AUSTRALIA IN THE ASIAN CENTURY MEDIA RELEASES
1. Australia in the Asian Century White Paper: Australia’s roadmap for navigating the Asian century
2. The Asian Century – an Australian opportunity
3. Lifting prosperity in the Asian century
4. Boosting innovation in the Asian century
5. Australia’s infrastructure in the Asian century
6. NBN to facilitate closer ties with Asia
7. Deregulation to drive Australia towards Asian century success
8. Small business to profit in the Asian century
9. A resilient and sustainable Australia in the Asian century
10. White Paper sets course for Asia studies
11. Australian universities to be world’s best in the Asian century
12. Public sector leadership in the Asian century
13. Attracting skilled migrants, tourists and students to Australia in the Asian century
14. Regional Australia to drive stronger links with Asia
15. Asian century grants scheme to fund business development
16. Australia to pursue free trade area of the Asia Pacific
17. Australia to devote more trade and investment resources to Asia
18. Agriculture key to Australia’s role in the Asian century
19. Defence and security in the Asian century
20. Building relationships with our regional partners
21. Cultural diplomacy a vital underpinning for Asian century
You have to laugh. It’s a bit like ringing the school bell and calling in all the children and telling each of them – Jane, Peter, Bill, Sarah … – that they are all connected to the ASIAN CENTURY in their different ways.

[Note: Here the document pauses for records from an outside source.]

-- ==== Sys2Proof/Machine/CmdCrossing.lean ====
section
/-! DEFINITION. The commands, one meaning each: Clock crossings (chapter 14). -/
namespace Sys2Proof.Machine

namespace Block

/-- The operation that needed crossing x fails (R467): the exchange that the ranging or the LF island serves ends without
count, and over the host link the fetch whose turn it is fails as in R413. DESIGN CHOICE: no other crossing of an island
that a gate stops has an operation waiting (log 213). -/
def crossFault (x : Nat) (b : Block) : Block :=
  if x = 49 then
    if !b.linkOpen || !b.hostNode then b
    else match b.nextQueue with
      | some q => b.memFault 0 (Fin.ofNat 64 q) false []
      | none => b
  else if x = 53 ∨ x = 54 then
    match b.acs.cur with
    | some e => if decide (e.slot < 60) == (x == 53) then b.exchNext.radioRest else b
    | none => b
  else b

/-- ISLAND_WAKE_FAILURE (R467, R470): two wake requests of crossing x have failed. -/
def islandFail (x : Nat) (b : Block) : Block :=
  let i := islandOf x
  if b.flag F.CDC_ISTAT_GATED i then
    let b := (b.wrapF F.CDC_ISTAT_WAKECNT i 2).setF F.CDC_ISTAT_WAKEF i 1
    let b := match crossSource x with
      | some e => b.raiseAll 32 [{ ev := e, detail := BitVec.ofNat 32 (crossDetail x 2), cross := true }]
      | none => b
    b.crossFault x
  else b

end Block

/-- CDC_CLEAR_PEAK (R473). Writing CDC_CTL.CLRPEAK sets every PEAK to the current PEND. -/
def execCdcClearPeak (who : Who) (s : State) : Host.Outcome State Fault Refusal :=
  s.act fun b => b.gate who (R.CDC_CTL.at 0) Block.clearPeak

/-- SPEED_MEASUREMENT (R457). Every 1 ms the core speed is measured into CDC_SPEED and SLOW set below 640. -/
def execSpeedMeasurement (v : Fin 2048) (s : State) : Host.Outcome State Fault Refusal :=
  s.act fun b => b.speedMeas v

/-- ISLAND_CLOCK_RESTART (R465). A request towards a gated island restarts its clock and the crossing completes. -/
def execIslandClockRestart (i : Fin 9) (s : State) : Host.Outcome State Fault Refusal :=
  s.act fun b => b.islandRestart i

/-- ISLAND_WAKE_FAILURE (R467). A gated island clock does not run within twice its restart time after two requests; WAKEF is set. -/
def execIslandWakeFailure (x : Fin 56) (s : State) : Host.Outcome State Fault Refusal :=
  s.act fun b => b.islandFail x

end Sys2Proof.Machine
end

And for those with real experience – actually helping their children through school and university – there are no gains from children undertaking languages, certainly Asian ones. My girls did a bit of Indonesian, but so what.
Once you have figured out the marking and weighting system, you would have to be mug to do Mandarin or Japanese unless you happen to be a child who speaks Mandarin or Japanese at home And then there’s the quality of teaching.
When I was first at Flinders, Indonesian language was quite big but as the popularity waned, so did the resources for its teaching fall off. I am pretty sure it was dropped altogether. We have actually gone backwards on this stuff.